*** RECORDS TO USE
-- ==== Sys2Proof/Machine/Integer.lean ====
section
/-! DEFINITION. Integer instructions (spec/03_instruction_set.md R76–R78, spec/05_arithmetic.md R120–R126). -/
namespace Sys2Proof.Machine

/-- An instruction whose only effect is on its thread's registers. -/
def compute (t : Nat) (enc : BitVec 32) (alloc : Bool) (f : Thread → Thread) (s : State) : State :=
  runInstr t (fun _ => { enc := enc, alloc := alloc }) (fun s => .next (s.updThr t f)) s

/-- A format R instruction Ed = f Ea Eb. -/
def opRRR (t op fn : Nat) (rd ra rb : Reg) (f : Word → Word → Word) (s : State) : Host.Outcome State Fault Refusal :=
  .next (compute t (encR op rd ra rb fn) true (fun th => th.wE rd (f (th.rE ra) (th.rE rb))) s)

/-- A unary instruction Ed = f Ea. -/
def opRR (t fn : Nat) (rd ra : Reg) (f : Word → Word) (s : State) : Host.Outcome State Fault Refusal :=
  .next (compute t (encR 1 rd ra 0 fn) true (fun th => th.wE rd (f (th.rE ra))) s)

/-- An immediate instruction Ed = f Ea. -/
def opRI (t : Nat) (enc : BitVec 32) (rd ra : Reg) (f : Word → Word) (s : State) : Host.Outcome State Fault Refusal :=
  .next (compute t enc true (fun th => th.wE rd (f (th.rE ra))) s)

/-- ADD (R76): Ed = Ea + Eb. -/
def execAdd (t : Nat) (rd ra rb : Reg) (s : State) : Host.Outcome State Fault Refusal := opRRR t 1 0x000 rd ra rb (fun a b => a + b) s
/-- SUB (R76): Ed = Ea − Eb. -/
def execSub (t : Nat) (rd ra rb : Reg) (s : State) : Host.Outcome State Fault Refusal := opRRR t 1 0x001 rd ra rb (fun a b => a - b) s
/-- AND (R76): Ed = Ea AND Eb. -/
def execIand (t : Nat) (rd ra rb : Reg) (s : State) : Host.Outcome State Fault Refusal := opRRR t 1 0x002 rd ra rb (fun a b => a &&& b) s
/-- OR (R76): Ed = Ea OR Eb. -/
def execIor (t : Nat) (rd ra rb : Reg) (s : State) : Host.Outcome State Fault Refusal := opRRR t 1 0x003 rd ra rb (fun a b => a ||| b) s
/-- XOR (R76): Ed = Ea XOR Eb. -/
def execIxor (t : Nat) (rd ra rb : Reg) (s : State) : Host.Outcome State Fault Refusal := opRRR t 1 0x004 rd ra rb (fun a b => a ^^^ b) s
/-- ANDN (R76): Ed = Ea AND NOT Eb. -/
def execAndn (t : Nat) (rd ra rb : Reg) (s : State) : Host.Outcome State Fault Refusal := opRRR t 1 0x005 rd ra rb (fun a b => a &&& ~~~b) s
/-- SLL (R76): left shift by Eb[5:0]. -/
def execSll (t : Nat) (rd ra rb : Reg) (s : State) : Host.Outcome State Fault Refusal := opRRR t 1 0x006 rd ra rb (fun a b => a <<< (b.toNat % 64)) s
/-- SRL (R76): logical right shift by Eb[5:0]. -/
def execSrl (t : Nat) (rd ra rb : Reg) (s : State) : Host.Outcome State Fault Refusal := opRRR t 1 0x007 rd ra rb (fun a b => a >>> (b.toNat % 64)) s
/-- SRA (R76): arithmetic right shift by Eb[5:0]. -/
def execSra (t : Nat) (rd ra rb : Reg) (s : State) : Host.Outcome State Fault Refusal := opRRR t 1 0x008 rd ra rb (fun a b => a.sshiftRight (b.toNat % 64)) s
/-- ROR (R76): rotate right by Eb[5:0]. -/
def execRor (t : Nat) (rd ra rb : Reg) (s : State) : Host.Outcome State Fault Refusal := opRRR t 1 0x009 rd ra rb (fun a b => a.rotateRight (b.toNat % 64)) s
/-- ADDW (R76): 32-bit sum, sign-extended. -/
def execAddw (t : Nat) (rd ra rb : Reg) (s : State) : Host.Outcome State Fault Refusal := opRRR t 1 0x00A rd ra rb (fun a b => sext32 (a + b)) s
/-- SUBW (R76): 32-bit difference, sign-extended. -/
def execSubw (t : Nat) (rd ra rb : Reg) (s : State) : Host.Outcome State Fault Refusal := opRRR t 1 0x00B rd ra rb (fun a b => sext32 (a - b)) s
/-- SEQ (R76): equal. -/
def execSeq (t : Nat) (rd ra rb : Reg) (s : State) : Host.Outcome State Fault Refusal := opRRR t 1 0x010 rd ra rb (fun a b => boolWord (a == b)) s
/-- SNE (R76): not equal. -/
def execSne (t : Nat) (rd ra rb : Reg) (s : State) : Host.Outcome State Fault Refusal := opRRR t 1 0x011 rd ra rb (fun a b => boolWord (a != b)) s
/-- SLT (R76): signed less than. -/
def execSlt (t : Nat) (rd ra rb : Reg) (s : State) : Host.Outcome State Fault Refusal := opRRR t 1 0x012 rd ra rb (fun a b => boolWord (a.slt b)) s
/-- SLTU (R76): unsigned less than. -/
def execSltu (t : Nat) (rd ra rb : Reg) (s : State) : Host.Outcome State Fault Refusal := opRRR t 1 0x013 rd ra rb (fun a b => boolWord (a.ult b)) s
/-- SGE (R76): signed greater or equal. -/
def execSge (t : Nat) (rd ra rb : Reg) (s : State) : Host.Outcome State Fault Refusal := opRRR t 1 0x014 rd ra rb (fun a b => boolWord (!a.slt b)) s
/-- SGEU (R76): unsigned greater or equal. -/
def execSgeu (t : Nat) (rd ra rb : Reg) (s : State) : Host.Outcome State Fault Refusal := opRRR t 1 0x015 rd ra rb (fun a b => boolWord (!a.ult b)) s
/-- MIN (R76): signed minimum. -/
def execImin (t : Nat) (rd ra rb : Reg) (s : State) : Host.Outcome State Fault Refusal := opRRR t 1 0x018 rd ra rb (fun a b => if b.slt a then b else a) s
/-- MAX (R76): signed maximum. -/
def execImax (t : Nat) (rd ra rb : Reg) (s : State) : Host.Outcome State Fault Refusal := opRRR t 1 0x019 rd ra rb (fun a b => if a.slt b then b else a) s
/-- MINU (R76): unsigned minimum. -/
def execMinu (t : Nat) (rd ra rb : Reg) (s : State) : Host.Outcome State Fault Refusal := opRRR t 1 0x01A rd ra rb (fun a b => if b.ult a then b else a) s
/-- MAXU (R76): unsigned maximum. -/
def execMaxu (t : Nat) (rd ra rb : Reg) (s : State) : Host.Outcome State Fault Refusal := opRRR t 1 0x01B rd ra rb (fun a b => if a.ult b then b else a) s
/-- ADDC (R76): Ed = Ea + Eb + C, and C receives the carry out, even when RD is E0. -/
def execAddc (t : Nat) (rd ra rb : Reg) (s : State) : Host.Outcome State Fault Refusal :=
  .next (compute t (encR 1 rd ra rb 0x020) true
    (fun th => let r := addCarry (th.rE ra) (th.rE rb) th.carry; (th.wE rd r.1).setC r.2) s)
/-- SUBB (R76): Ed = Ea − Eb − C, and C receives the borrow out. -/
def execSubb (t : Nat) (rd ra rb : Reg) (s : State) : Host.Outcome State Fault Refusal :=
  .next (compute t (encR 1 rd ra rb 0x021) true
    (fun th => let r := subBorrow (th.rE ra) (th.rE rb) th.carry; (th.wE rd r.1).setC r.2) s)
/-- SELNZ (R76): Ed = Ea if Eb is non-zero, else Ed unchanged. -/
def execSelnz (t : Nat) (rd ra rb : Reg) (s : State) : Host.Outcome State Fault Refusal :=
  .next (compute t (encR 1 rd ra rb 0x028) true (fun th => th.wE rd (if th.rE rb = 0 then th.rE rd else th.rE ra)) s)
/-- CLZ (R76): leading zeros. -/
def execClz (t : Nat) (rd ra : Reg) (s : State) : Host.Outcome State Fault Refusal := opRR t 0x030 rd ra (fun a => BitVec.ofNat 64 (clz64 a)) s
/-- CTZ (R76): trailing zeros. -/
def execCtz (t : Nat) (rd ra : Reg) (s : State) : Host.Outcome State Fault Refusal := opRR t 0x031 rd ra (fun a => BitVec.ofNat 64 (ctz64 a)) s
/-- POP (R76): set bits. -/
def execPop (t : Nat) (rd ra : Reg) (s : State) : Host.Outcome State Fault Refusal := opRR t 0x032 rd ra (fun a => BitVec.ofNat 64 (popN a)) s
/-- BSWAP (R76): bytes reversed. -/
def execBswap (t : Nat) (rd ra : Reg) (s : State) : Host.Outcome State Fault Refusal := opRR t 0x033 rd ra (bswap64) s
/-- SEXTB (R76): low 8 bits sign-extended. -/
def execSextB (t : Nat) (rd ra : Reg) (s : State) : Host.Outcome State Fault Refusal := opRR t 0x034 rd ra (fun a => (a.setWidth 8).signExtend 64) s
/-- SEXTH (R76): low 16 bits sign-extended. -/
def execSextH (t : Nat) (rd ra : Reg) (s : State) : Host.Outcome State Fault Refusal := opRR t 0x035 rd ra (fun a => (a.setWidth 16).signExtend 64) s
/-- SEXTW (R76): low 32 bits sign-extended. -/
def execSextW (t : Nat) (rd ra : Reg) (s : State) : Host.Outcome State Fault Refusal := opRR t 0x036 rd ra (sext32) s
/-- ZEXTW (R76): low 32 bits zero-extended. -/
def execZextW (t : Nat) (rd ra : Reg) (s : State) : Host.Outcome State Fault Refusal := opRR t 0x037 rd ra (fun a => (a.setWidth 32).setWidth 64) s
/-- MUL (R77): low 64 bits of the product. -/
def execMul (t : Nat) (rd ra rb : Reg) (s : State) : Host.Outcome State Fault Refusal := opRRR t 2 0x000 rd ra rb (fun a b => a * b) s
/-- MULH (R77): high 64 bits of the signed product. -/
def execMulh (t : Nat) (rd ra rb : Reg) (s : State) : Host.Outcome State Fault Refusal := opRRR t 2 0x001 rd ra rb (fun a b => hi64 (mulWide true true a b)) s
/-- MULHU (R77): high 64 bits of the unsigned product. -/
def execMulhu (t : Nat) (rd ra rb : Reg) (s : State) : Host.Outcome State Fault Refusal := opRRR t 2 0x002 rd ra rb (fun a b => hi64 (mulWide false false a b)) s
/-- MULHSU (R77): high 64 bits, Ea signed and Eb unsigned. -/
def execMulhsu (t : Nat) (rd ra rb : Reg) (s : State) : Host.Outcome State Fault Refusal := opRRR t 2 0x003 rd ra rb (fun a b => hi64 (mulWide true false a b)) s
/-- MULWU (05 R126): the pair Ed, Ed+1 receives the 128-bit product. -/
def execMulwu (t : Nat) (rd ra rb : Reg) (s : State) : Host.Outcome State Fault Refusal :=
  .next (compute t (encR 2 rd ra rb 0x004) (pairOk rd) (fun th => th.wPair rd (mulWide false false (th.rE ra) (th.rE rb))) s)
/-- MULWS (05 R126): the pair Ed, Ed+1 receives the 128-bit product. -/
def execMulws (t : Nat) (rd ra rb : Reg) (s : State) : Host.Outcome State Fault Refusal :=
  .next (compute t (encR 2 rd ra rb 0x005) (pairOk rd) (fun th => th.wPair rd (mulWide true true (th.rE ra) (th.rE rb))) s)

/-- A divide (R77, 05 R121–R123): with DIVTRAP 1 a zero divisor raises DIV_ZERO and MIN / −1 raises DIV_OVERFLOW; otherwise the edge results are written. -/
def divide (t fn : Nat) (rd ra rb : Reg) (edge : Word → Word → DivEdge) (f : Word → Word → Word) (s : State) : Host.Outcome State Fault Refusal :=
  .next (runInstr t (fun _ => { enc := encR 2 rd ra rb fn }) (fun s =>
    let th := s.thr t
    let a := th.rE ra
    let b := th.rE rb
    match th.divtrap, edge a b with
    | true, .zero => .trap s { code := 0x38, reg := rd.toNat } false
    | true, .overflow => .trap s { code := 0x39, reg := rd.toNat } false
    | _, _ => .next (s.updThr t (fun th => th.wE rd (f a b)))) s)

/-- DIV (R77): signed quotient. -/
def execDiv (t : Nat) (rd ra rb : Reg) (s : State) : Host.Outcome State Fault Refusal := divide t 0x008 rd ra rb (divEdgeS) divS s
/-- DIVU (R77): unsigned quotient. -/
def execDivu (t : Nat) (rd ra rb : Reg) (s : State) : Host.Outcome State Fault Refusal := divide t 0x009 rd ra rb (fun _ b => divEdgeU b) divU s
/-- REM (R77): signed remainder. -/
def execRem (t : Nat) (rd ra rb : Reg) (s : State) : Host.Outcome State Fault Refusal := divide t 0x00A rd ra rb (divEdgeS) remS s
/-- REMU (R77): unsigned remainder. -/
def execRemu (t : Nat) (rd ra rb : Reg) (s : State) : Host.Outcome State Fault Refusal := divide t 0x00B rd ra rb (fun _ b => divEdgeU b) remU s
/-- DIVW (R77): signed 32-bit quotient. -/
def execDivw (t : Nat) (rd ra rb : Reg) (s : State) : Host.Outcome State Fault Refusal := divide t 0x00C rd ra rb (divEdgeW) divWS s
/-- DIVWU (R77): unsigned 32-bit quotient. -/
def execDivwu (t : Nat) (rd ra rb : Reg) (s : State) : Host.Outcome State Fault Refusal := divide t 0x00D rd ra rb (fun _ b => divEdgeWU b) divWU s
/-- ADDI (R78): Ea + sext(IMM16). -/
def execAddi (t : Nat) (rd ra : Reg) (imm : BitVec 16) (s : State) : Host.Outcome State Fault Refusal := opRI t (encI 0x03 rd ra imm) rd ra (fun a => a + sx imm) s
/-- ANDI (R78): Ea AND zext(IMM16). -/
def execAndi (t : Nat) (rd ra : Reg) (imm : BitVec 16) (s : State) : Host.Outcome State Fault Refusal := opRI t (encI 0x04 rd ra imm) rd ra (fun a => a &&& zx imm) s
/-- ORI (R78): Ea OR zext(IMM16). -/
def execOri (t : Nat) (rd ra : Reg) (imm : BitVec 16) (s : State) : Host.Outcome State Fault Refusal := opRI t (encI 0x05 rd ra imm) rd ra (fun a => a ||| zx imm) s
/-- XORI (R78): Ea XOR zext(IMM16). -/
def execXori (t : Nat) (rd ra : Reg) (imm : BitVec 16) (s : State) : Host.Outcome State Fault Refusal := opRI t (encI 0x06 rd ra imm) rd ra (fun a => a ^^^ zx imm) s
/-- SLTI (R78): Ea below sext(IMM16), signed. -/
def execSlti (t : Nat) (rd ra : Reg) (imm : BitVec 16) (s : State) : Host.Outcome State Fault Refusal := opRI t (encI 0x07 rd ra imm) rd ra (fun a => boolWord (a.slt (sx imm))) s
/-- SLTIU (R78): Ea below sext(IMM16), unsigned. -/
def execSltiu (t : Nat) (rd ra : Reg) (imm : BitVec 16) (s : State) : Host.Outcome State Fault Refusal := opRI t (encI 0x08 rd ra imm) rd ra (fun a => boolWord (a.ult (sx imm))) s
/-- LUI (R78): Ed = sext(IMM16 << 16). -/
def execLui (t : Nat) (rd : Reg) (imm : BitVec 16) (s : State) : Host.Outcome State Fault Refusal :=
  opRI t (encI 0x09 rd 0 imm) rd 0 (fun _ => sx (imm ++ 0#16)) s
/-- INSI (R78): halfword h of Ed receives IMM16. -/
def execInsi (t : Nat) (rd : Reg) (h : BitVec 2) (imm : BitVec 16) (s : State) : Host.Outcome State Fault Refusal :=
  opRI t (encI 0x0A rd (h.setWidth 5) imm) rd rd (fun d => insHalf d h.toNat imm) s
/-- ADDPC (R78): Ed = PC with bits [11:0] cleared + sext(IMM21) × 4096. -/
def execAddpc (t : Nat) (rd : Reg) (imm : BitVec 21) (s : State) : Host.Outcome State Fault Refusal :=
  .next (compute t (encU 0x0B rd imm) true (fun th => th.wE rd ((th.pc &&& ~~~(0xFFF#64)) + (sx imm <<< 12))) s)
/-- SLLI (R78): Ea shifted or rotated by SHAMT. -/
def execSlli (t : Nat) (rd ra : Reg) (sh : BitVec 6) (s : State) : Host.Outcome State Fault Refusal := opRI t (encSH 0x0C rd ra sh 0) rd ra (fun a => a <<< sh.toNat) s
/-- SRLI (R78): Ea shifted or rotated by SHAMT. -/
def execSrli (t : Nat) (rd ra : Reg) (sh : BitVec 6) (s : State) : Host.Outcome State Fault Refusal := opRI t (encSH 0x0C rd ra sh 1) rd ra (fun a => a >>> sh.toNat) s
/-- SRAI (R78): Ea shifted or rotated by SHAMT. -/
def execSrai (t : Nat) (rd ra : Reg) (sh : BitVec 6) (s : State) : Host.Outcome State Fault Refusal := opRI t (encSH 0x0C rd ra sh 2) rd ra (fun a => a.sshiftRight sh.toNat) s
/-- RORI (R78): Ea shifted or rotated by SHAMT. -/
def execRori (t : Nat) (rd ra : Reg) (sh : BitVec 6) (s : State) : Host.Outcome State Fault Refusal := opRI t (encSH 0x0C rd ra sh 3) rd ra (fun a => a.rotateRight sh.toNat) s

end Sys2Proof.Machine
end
******
• [PROMPT] Above are some lines. Repeat exactly, and only, those from the line that has "def divide (t" through the line that has "unsigned 32-bit quotient. -/".

• [WRITTEN RESPONSE]
def divide (t fn : Nat) (rd ra rb : Reg) (edge : Word → Word → DivEdge) (f : Word → Word → Word) (s : State) : Host.Outcome State Fault Refusal :=
  .next (runInstr t (fun _ => { enc := encR 2 rd ra rb fn }) (fun s =>
    let th := s.thr t
    let a := th.rE ra
    let b := th.rE rb
    match th.divtrap, edge a b with
    | true, .zero => .trap s { code := 0x38, reg := rd.toNat } false
    | true, .overflow => .trap s { code := 0x39, reg := rd.toNat } false
    | _, _ => .next (s.updThr t (fun th => th.wE rd (f a b)))) s)

/-- DIV (R77): signed quotient. -/
def execDiv (t : Nat) (rd ra rb : Reg) (s : State) : Host.Outcome State Fault Refusal := divide t 0x008 rd ra rb (divEdgeS) divS s
/-- DIVU (R77): unsigned quotient. -/
def execDivu (t : Nat) (rd ra rb : Reg) (s : State) : Host.Outcome State Fault Refusal := divide t 0x009 rd ra rb (fun _ b => divEdgeU b) divU s
/-- REM (R77): signed remainder. -/
def execRem (t : Nat) (rd ra rb : Reg) (s : State) : Host.Outcome State Fault Refusal := divide t 0x00A rd ra rb (divEdgeS) remS s
/-- REMU (R77): unsigned remainder. -/
def execRemu (t : Nat) (rd ra rb : Reg) (s : State) : Host.Outcome State Fault Refusal := divide t 0x00B rd ra rb (fun _ b => divEdgeU b) remU s
/-- DIVW (R77): signed 32-bit quotient. -/
def execDivw (t : Nat) (rd ra rb : Reg) (s : State) : Host.Outcome State Fault Refusal := divide t 0x00C rd ra rb (divEdgeW) divWS s
/-- DIVWU (R77): unsigned 32-bit quotient. -/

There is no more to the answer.